Technically, this remains an extremely challenging problem because of the size of the Protein Data Bank (PDB) archive. We have developed a new approach that uses an inverted index strategy capable of analyzing >200,000 PDB structures with unmatched speed. The efficiency of our inverted index method depends critically on identifying the small number of structures containing the query motif and ignoring most of the structures that are irrelevant. Our approach enables real-time retrieval and superposition of structural motifs, either extracted from a reference structure or uploaded by the user.

See it in Action

Structural motif searching is available as part of the RCSB Advanced Search and RCSB Mol* plugin. Help documentation is available.

Performance

Current benchmark times to search in 208,702 PDB structures and 1,068,577 AlphaFold/RoseTTAFold predictions as of 8/16/23, obtained on an instance with 6 cores and 64 GB memory. All structure data is held in memory, inverted index data is read from an SSD.

Allowing only Experimental/Archived Structures

Motif	Definition	Found Assemblies	'Paths' Time [ms]	'Score' Time [ms]	Total Time [ms]
Serine Protease	4cha - His:B-42, Asp:B-87, Ser:C-47	5,309	618	22	673
Aminopeptidase	1lap - Lys:A-250, Asp:A-255, Asp:A-273, Asp:A-332, Glu:A-334	91	158	1	181
Zinc Fingers	1g2f - Cys:F-7 His:F-25 His:F-29	739	135	3	160
Enolase Superfamily	2mnr - Lys:A-162, Asp:A-193, Glu:A-219, Glu:A-245, His:A-295	192	253	2	275
Enolase Superfamily (exchanges)	2mnr - Lys/His:A-162, Asp:A-193, Glu:A-219, Glu/Asp/Asn:A-245, His/Lys:A-295	210	2,996	14	3,032
RNA G-Quadruplex	3ibk - G:A-4, G:A-10, G:B-4, G:B-10	85	2,364	236	2,622

Including Computed Structure Models

Motif	Definition	Found Assemblies	'Paths' Time [ms]	'Score' Time [ms]	Total Time [ms]
Serine Protease	4cha - His:B-42, Asp:B-87, Ser:C-47	10,254	1,710	125	1,988
Aminopeptidase	1lap - Lys:A-250, Asp:A-255, Asp:A-273, Asp:A-332, Glu:A-334	647	352	7	389
Zinc Fingers	1g2f - Cys:F-7 His:F-25 His:F-29	9,442	492	92	686
Enolase Superfamily	2mnr - Lys:A-162, Asp:A-193, Glu:A-219, Glu:A-245, His:A-295	328	659	5	689
Enolase Superfamily (exchanges)	2mnr - Lys/His:A-162, Asp:A-193, Glu:A-219, Glu/Asp/Asn:A-245, His/Lys:A-295	350	5,246	25	5,296
RNA G-Quadruplex	3ibk - G:A-4, G:A-10, G:B-4, G:B-10	85	2,453	253	2,742

Search for all assemblies that contain hits with an RMSD <2 Å. 'Paths' refers to the time spent on inverted index operations, which identify all candidate structures that contain the motif. 'Score' refers to the time spent on aligning candidate structures to the query and computing RMSD values.

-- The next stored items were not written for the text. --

/-- SUB, SBC and CP on a register, (HL) and an immediate (27 rows): R259 to R264, R274 to R276. CP writes the flags of SUB and
not A. C is the borrow (the spec's decision D34, log entry 17). -/
def Obligations.SubtractAndCompare : Prop :=
  ∀ (form : AluForm) (s : State),
    (∃ t, exec (form.instr .sub) s = .next t ∧
      (t.cpu.a.toNat : Int) = ((s.cpu.a.toNat : Int) - (form.operand s : Int)) % 256 ∧
      FlagsAre t (decide (s.cpu.a.toNat = form.operand s)) true
        (decide (s.cpu.a.toNat % 16 < form.operand s % 16)) (decide (s.cpu.a.toNat < form.operand s)) ∧
      RegisterFrame form.len [.a] s t) ∧
    (∃ t, exec (form.instr .sbc) s = .next t ∧
      (t.cpu.a.toNat : Int) = ((s.cpu.a.toNat : Int) - (form.operand s : Int) - (s.flagC.toNat : Int)) % 256 ∧
      FlagsAre t (decide (((s.cpu.a.toNat : Int) - (form.operand s : Int) - (s.flagC.toNat : Int)) % 256 = 0)) true
        (decide (s.cpu.a.toNat % 16 < form.operand s % 16 + s.flagC.toNat))
        (decide (s.cpu.a.toNat < form.operand s + s.flagC.toNat)) ∧
      RegisterFrame form.len [.a] s t) ∧
    (∃ t, exec (form.instr .cp) s = .next t ∧
      FlagsAre t (decide (s.cpu.a.toNat = form.operand s)) true
        (decide (s.cpu.a.toNat % 16 < form.operand s % 16)) (decide (s.cpu.a.toNat < form.operand s)) ∧
      RegisterFrame form.len [] s t)

/-- AND, XOR and OR on a register, (HL) and an immediate (27 rows): R265 to R273, bit by bit. H of AND, and H and C of XOR and
OR, are general knowledge of the spec (G6, log entry 16). -/
def Obligations.LogicOperations : Prop :=
  ∀ (form : AluForm) (s : State),
    (∃ t, exec (form.instr .and) s = .next t ∧
      (∀ k < 8, t.cpu.a.getLsbD k = (s.cpu.a.getLsbD k && (form.operand s).testBit k)) ∧
      FlagsAre t (decide (t.cpu.a = 0x00#8)) false true false ∧ RegisterFrame form.len [.a] s t) ∧
    (∃ t, exec (form.instr .xor) s = .next t ∧
      (∀ k < 8, t.cpu.a.getLsbD k = (s.cpu.a.getLsbD k != (form.operand s).testBit k)) ∧
      FlagsAre t (decide (t.cpu.a = 0x00#8)) false false false ∧ RegisterFrame form.len [.a] s t) ∧
    (∃ t, exec (form.instr .or) s = .next t ∧
      (∀ k < 8, t.cpu.a.getLsbD k = (s.cpu.a.getLsbD k || (form.operand s).testBit k)) ∧
      FlagsAre t (decide (t.cpu.a = 0x00#8)) false false false ∧ RegisterFrame form.len [.a] s t)

/-- INC and DEC on a register (14 rows) and on (HL): R277 to R280; C is kept. Their H is general knowledge of the spec (G6, log entry
16). -/
def Obligations.IncrementAndDecrement : Prop :=
  ∀ s : State,
    (∀ r : Reg8, ∃ t, exec (.incReg r) s = .next t ∧ (t.reg r).toNat = ((s.reg r).toNat + 1) % 256 ∧
      FlagsAre t (decide ((s.reg r).toNat = 255)) false (decide ((s.reg r).toNat % 16 = 15)) s.flagC ∧
      RegisterFrame 1 [r] s t) ∧
    (∀ r : Reg8, ∃ t, exec (.decReg r) s = .next t ∧ (t.reg r).toNat = ((s.reg r).toNat + 255) % 256 ∧
      FlagsAre t (decide ((s.reg r).toNat = 1)) true (decide ((s.reg r).toNat % 16 = 0)) s.flagC ∧
      RegisterFrame 1 [r] s t) ∧
    (∃ t v, exec .inc_atHL s = .next t ∧ Stores s t s.hl v ∧ v.toNat = ((s.read s.hl).toNat + 1) % 256 ∧
      FlagsAre t (decide ((s.read s.hl).toNat = 255)) false (decide ((s.read s.hl).toNat % 16 = 15)) s.flagC ∧
      RegsKept [] s t ∧ t.cpu.sp = s.cpu.sp ∧ t.cpu.pc = pcAfter s 1 ∧ HiddenKept s t) ∧
    (∃ t v, exec .dec_atHL s = .next t ∧ Stores s t s.hl v ∧ v.toNat = ((s.read s.hl).toNat + 255) % 256 ∧
      FlagsAre t (decide ((s.read s.hl).toNat = 1)) true (decide ((s.read s.hl).toNat % 16 = 0)) s.flagC ∧
      RegsKept [] s t ∧ t.cpu.sp = s.cpu.sp ∧ t.cpu.pc = pcAfter s 1 ∧ HiddenKept s t)

/-- DAA, CPL, SCF, CCF: R281 to R284. DAA's algorithm (G8) and Z of SCF and CCF are general knowledge of the spec (log
entry 16). -/
def Obligations.AccumulatorAdjustments : Prop :=
  ∀ s : State,
    (s.flagN = false → ∃ t, exec .daa s = .next t ∧
      t.cpu.a.toNat = (s.cpu.a.toNat + (if s.flagH = true ∨ 9 < s.cpu.a.toNat % 16 then 6 else 0) +
        (if s.flagC = true ∨ 0x99 < s.cpu.a.toNat then 0x60 else 0)) % 256 ∧
      FlagsAre t (decide (t.cpu.a = 0x00#8)) false false (decide (s.flagC = true ∨ 0x99 < s.cpu.a.toNat)) ∧
      RegisterFrame 1 [.a] s t) ∧
    (s.flagN = true → ∃ t, exec .daa s = .next t ∧
      (t.cpu.a.toNat : Int) = ((s.cpu.a.toNat : Int) - (if s.flagH = true then 6 else 0) -
        (if s.flagC = true then 0x60 else 0)) % 256 ∧
      FlagsAre t (decide (t.cpu.a = 0x00#8)) true false s.flagC ∧ RegisterFrame 1 [.a] s t) ∧
    (∃ t, exec .cpl s = .next t ∧ t.cpu.a.toNat = 255 - s.cpu.a.toNat ∧ FlagsAre t s.flagZ true true s.flagC ∧
      RegisterFrame 1 [.a] s t) ∧
    (∃ t, exec .scf s = .next t ∧ FlagsAre t s.flagZ false false true ∧ RegisterFrame 1 [] s t) ∧
    (∃ t, exec .ccf s = .next t ∧ FlagsAre t s.flagZ false false (!s.flagC) ∧ RegisterFrame 1 [] s t)

/-- "DAA post-adjusts A after BCD add/sub" (R281): for two packed decimal operands and the old carry, ADC then DAA is the
decimal sum and SBC then DAA the decimal difference, modulo 100, with C the decimal carry or borrow and Z set exactly at 0. DAA's
algorithm is general knowledge of the spec (G8, log entry 16), C of SBC as the borrow its decision D34 (log entry 17). -/
def Obligations.DaaMakesAdditionAndSubtractionDecimal : Prop :=
  ∀ (s : State) (x y : Nat), x < 100 → y < 100 → s.cpu.a = bcd x → s.cpu.b = bcd y →
    (∃ t u, exec (.aluReg .adc .b) s = .next t ∧ exec .daa t = .next u ∧
      u.cpu.a = bcd ((x + y + s.flagC.toNat) % 100) ∧ u.flagC = decide (100 ≤ x + y + s.flagC.toNat) ∧
      u.flagZ = decide ((x + y + s.flagC.toNat) % 100 = 0)) ∧
    (∃ t u, exec (.aluReg .sbc .b) s = .next t ∧ exec .daa t = .next u ∧
      u.cpu.a = bcd ((x + 100 - y + 100 - s.flagC.toNat) % 100) ∧ u.flagC = decide (x < y + s.flagC.toNat) ∧
      u.flagZ = decide ((x + 100 - y + 100 - s.flagC.toNat) % 100 = 0))

/-- ADD HL,rr, INC rr, DEC rr (4 rows each), ADD SP,e: R290 to R294. Z kept by ADD HL,rr, INC rr and DEC rr writing no
flag, and the flags of ADD SP,e are general knowledge of the spec (G7, log entry 16), the wrap D39 (log entry 17). -/
def Obligations.WordArithmetic : Prop :=
  ∀ s : State,
    (∀ p : RegPair, ∃ t, exec (.addHl p) s = .next t ∧ t.hl.toNat = (s.hl.toNat + (s.pair p).toNat) % 65536 ∧
      FlagsAre t s.flagZ false (decide (4095 < s.hl.toNat % 4096 + (s.pair p).toNat % 4096))
        (decide (65535 < s.hl.toNat + (s.pair p).toNat)) ∧
      RegisterFrame 1 [.h, .l] s t) ∧
    (∀ p : RegPair, ∃ t, exec (.incPair p) s = .next t ∧ (t.pair p).toNat = ((s.pair p).toNat + 1) % 65536 ∧
      (∀ q : RegPair, q ≠ p → t.pair q = s.pair q) ∧ t.cpu.a = s.cpu.a ∧ t.cpu.f = s.cpu.f ∧ t.cpu.pc = pcAfter s 1 ∧
      HiddenKept s t ∧ NothingStored s t) ∧
    (∀ p : RegPair, ∃ t, exec (.decPair p) s = .next t ∧ (t.pair p).toNat = ((s.pair p).toNat + 65535) % 65536 ∧
      (∀ q : RegPair, q ≠ p → t.pair q = s.pair q) ∧ t.cpu.a = s.cpu.a ∧ t.cpu.f = s.cpu.f ∧ t.cpu.pc = pcAfter s 1 ∧
      HiddenKept s t ∧ NothingStored s t) ∧
    (∀ e : Byte, ∃ t, exec (.add_sp_e8 e) s = .next t ∧ (t.cpu.sp.toNat : Int) = (s.cpu.sp.toNat + e.toInt) % 65536 ∧
      FlagsAre t false false (decide (15 < s.cpu.sp.toNat % 16 + e.toNat % 16))
        (decide (255 < s.cpu.sp.toNat % 256 + e.toNat)) ∧
      RegsKept [] s t ∧ t.cpu.pc = pcAfter s 2 ∧ HiddenKept s t ∧ NothingStored s t)

/-! ### Rotates, shifts and bits -/

/-- RLCA, RRCA, RLA, RRA and the 64 rotates and shifts of the `cb` table: R300 to R322, in numbers. The rotates of A leave
Z = 0; the `cb` rows set it from the result. The function of R300, Z = 0 of the rotates of A, N, H and C, and C = 0 of SWAP are
general knowledge of the spec (G6, log entry 16). -/
def Obligations.RotatesAndShifts : Prop :=
  ∀ s : State,
    (∀ pick ∈ [(Instr.rlca, RotKind.rlc), (.rrca, .rrc), (.rla, .rl), (.rra, .rr)], ∃ t, exec pick.1 s = .next t ∧
      t.cpu.a.toNat = shiftNat pick.2 s.cpu.a.toNat s.flagC.toNat ∧
      FlagsAre t false false false (shiftOut pick.2 s.cpu.a.toNat) ∧ RegisterFrame 1 [.a] s t) ∧
    (∀ (kind : RotKind) (r : Reg8), ∃ t, exec (.rot kind (.reg r)) s = .next t ∧
      (t.reg r).toNat = shiftNat kind (s.reg r).toNat s.flagC.toNat ∧
      FlagsAre t (decide (t.reg r = 0x00#8)) false false (shiftOut kind (s.reg r).toNat) ∧ RegisterFrame 2 [r] s t) ∧
    (∀ kind : RotKind, ∃ t v, exec (.rot kind .atHL) s = .next t ∧ Stores s t s.hl v ∧
      v.toNat = shiftNat kind (s.read s.hl).toNat s.flagC.toNat ∧
      FlagsAre t (decide (v = 0x00#8)) false false (shiftOut kind (s.read s.hl).toNat) ∧
      RegsKept [] s t ∧ t.cpu.sp = s.cpu.sp ∧ t.cpu.pc = pcAfter s 2 ∧ HiddenKept s t)

/-- BIT, RES and SET on every register and (HL) (192 rows): R323 to R328, bit by bit. BIT writes only flags, RES and SET no
flag; N, H and C of BIT, and that RES and SET write no flag, are general knowledge of the spec (G6, log entry 16). -/
def Obligations.BitTestResetSet : Prop :=
  ∀ (b : Fin 8) (s : State),
    (∀ r : Reg8, ∃ t, exec (.bit b (.reg r)) s = .next t ∧ FlagsAre t (!(s.reg r).getLsbD b.val) false true s.flagC ∧
      RegisterFrame 2 [] s t) ∧
    (∃ t, exec (.bit b .atHL) s = .next t ∧ FlagsAre t (!(s.read s.hl).getLsbD b.val) false true s.flagC ∧
      RegisterFrame 2 [] s t) ∧
    (∀ r : Reg8, ∃ t, exec (.res b (.reg r)) s = .next t ∧
      (∀ k < 8, (t.reg r).getLsbD k = (decide (k ≠ b.val) && (s.reg r).getLsbD k)) ∧ t.cpu.f = s.cpu.f ∧
      RegisterFrame 2 [r] s t) ∧
    (∃ t v, exec (.res b .atHL) s = .next t ∧ Stores s t s.hl v ∧
      (∀ k < 8, v.getLsbD k = (decide (k ≠ b.val) && (s.read s.hl).getLsbD k)) ∧ t.cpu.sp = s.cpu.sp ∧
      StoreFrame 2 [] s t) ∧
    (∀ r : Reg8, ∃ t, exec (.set b (.reg r)) s = .next t ∧
      (∀ k < 8, (t.reg r).getLsbD k = (decide (k = b.val) || (s.reg r).getLsbD k)) ∧ t.cpu.f = s.cpu.f ∧
      RegisterFrame 2 [r] s t) ∧
    (∃ t v, exec (.set b .atHL) s = .next t ∧ Stores s t s.hl v ∧
      (∀ k < 8, v.getLsbD k = (decide (k = b.val) || (s.read s.hl).getLsbD k)) ∧ t.cpu.sp = s.cpu.sp ∧
      StoreFrame 2 [] s t)

/-- PREFIX CB: R305. The prefix row with a second byte completes as the `cb` row of that byte. The constructor `prefix_cb`, which the
decoder never answers, and its meaning are the model's choice (log entry 11, DESIGN CHOICE). -/
def Obligations.PrefixRunsTheCbRow : Prop :=
  ∀ (op2 : Byte) (s : State), ∃ t, exec (.prefix_cb op2) s = .next t ∧ exec (decodeCb op2) s = .next t

/-! ### Control -/

/-- JP nn, JP cc,nn (4), JP HL, JR e, JR cc,e (4): R330 to R334, R341. Only PC changes. The base of JR and the condition table are general
knowledge of the spec (G10, G3, log entry 16), the wrap of PC is its decision D39 (log entry 17). -/
def Obligations.Jumps : Prop :=
  ∀ s : State,
    (∀ nn : Word, ∃ t, exec (.jp_n16 nn) s = .next t ∧ t.cpu.pc = nn ∧ t.cpu.f = s.cpu.f ∧ t.cpu.sp = s.cpu.sp ∧
      RegsKept [] s t ∧ HiddenKept s t ∧ NothingStored s t) ∧
    (∀ (cc : Cond) (nn : Word), ∃ t, exec (.jpCond cc nn) s = .next t ∧
      t.cpu.pc = (if holds cc s then nn else pcAfter s 3) ∧ t.cpu.f = s.cpu.f ∧ t.cpu.sp = s.cpu.sp ∧
      RegsKept [] s t ∧ HiddenKept s t ∧ NothingStored s t) ∧
    (∃ t, exec .jp_hl s = .next t ∧ t.cpu.pc = s.hl ∧ t.cpu.f = s.cpu.f ∧ t.cpu.sp = s.cpu.sp ∧
      RegsKept [] s t ∧ HiddenKept s t ∧ NothingStored s t) ∧
    (∀ e : Byte, ∃ t, exec (.jr_e8 e) s = .next t ∧ (t.cpu.pc.toNat : Int) = ((pcAfter s 2).toNat + e.toInt) % 65536 ∧
      t.cpu.f = s.cpu.f ∧ t.cpu.sp = s.cpu.sp ∧ RegsKept [] s t ∧ HiddenKept s t ∧ NothingStored s t) ∧
    (∀ (cc : Cond) (e : Byte), ∃ t, exec (.jrCond cc e) s = .next t ∧
      (t.cpu.pc.toNat : Int) =
        (if holds cc s then ((pcAfter s 2).toNat + e.toInt) % 65536 else ((pcAfter s 2).toNat : Int)) ∧
      t.cpu.f = s.cpu.f ∧ t.cpu.sp = s.cpu.sp ∧ RegsKept [] s t ∧ HiddenKept s t ∧ NothingStored s t)

/-- CALL nn, CALL cc,nn (4), RST t (8): R335, R336, R340. The address after the instruction is pushed and PC goes to the
target; a call not taken only advances PC. The condition table is general knowledge of the spec (G3, log entry 16), the wrap of SP
its decision D39 (log entry 17). -/
def Obligations.CallsAndRestarts : Prop :=
  ∀ s : State,
    (∀ nn : Word, ∃ t, exec (.call_n16 nn) s = .next t ∧ t.cpu.pc = nn ∧ Pushes s t (pcAfter s 3) ∧
      t.cpu.sp = s.cpu.sp - 2#16 ∧ t.cpu.f = s.cpu.f ∧ RegsKept [] s t ∧ HiddenKept s t) ∧
    (∀ (cc : Cond) (nn : Word), holds cc s = true → ∃ t, exec (.callCond cc nn) s = .next t ∧ t.cpu.pc = nn ∧
      Pushes s t (pcAfter s 3) ∧ t.cpu.sp = s.cpu.sp - 2#16 ∧ t.cpu.f = s.cpu.f ∧ RegsKept [] s t ∧ HiddenKept s t) ∧
    (∀ (cc : Cond) (nn : Word), holds cc s = false → ∃ t, exec (.callCond cc nn) s = .next t ∧ t.cpu.f = s.cpu.f ∧
      RegisterFrame 3 [] s t) ∧
    (∀ y : Fin 8, ∃ t, exec (.rst y) s = .next t ∧ t.cpu.pc.toNat = 8 * y.val ∧ Pushes s t (pcAfter s 1) ∧
      t.cpu.sp = s.cpu.sp - 2#16 ∧ t.cpu.f = s.cpu.f ∧ RegsKept [] s t ∧ HiddenKept s t)

/-- RET, RET cc (4), RETI: R337, R338, R339. RETI sets IME at once and leaves pendingIME. The condition table is general knowledge of
the spec (G3, log entry 16), the wrap of SP its decision D39 (log entry 17). -/
def Obligations.Returns : Prop :=
  ∀ s : State,
    (∃ t, exec .ret s = .next t ∧ t.cpu.pc = poppedWord s ∧ t.cpu.sp = s.cpu.sp + 2#16 ∧ t.cpu.f = s.cpu.f ∧
      RegsKept [] s t ∧ HiddenKept s t ∧ NothingStored s t) ∧
    (∀ cc : Cond, ∃ t, exec (.retCond cc) s = .next t ∧
      t.cpu.pc = (if holds cc s then poppedWord s else pcAfter s 1) ∧
      t.cpu.sp = (if holds cc s then s.cpu.sp + 2#16 else s.cpu.sp) ∧ t.cpu.f = s.cpu.f ∧
      RegsKept [] s t ∧ HiddenKept s t ∧ NothingStored s t) ∧
    (∃ t, exec .reti s = .next t ∧ t.cpu.pc = poppedWord s ∧ t.cpu.sp = s.cpu.sp + 2#16 ∧ t.cpu.f = s.cpu.f ∧
      t.cpu.ime = true ∧ t.cpu.pendingIme = s.cpu.pendingIme ∧ t.cpu.halted = s.cpu.halted ∧
      t.cpu.locked = s.cpu.locked ∧ t.cpu.haltBug = false ∧ RegsKept [] s t ∧ NothingStored s t)

/-! ### System -/

/-- HALT: R361. With IME set, or no enabled interrupt pending, the CPU halts; otherwise the HALT-bug latch is set (the mask 0x1F is
the spec's decision D2, the latch its decision D3). NOP, STOP (with any padding byte), DI, EI: R360, R362, R363, R364. STOP does
not stop (decision D5); EI does not change IME by itself (decision D1). (Decisions: log entry 17.) -/
def Obligations.SystemInstructions : Prop :=
  (∀ s : State, ∃ t, exec .halt s = .next t ∧
      (s.cpu.ime = true ∨ s.ie.toNat % 32 &&& s.iflag.toNat = 0 → t.cpu.halted = true ∧ t.cpu.haltBug = false) ∧
      (s.cpu.ime = false → s.ie.toNat % 32 &&& s.iflag.toNat ≠ 0 →
        t.cpu.halted = s.cpu.halted ∧ t.cpu.haltBug = true) ∧
      t.cpu.ime = s.cpu.ime ∧ t.cpu.pendingIme = s.cpu.pendingIme ∧ t.cpu.locked = s.cpu.locked ∧ t.cpu.f = s.cpu.f ∧
      t.cpu.sp = s.cpu.sp ∧ t.cpu.pc = pcAfter s 1 ∧ RegsKept [] s t ∧ NothingStored s t) ∧
  ∀ s : State,
    (∃ t, exec .nop s = .next t ∧ t.cpu.f = s.cpu.f ∧ RegisterFrame 1 [] s t) ∧
    (∀ pad : Byte, ∃ t, exec (.stop pad) s = .next t ∧ t.cpu.f = s.cpu.f ∧ RegisterFrame 2 [] s t) ∧
    (∃ t, exec .di s = .next t ∧ t.cpu.ime = false ∧ t.cpu.pendingIme = false ∧ t.cpu.f = s.cpu.f ∧
      t.cpu.halted = s.cpu.halted ∧ t.cpu.locked = s.cpu.locked ∧ t.cpu.haltBug = false ∧ t.cpu.sp = s.cpu.sp ∧
      t.cpu.pc = pcAfter s 1 ∧ RegsKept [] s t ∧ NothingStored s t) ∧
    (∃ t, exec .ei s = .next t ∧ t.cpu.ime = s.cpu.ime ∧ t.cpu.pendingIme = true ∧ t.cpu.f = s.cpu.f ∧
      t.cpu.halted = s.cpu.halted ∧ t.cpu.locked = s.cpu.locked ∧ t.cpu.haltBug = false ∧ t.cpu.sp = s.cpu.sp ∧
      t.cpu.pc = pcAfter s 1 ∧ RegsKept [] s t ∧ NothingStored s t)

Computed structure models ignore unreliable regions with pLDDT <70.

Features

nucleotide support
inter-chain & assembly support
position-specific exchanges
modified residues
support for computed structure models, like from AlphaFold
detect motifs in a structure of interest

Getting Started with a Dependency

strucmotif-search is distributed by maven and supports Java 11+. To get started, append your pom.xml by:

<dependency>
  <groupId>org.rcsb</groupId>
  <artifactId>strucmotif-search</artifactId>
  <version>0.19.6</version>
</dependency>

Getting Started by Cloning

An alternative way to use the library is cloning this repository and building the corresponding Maven modules.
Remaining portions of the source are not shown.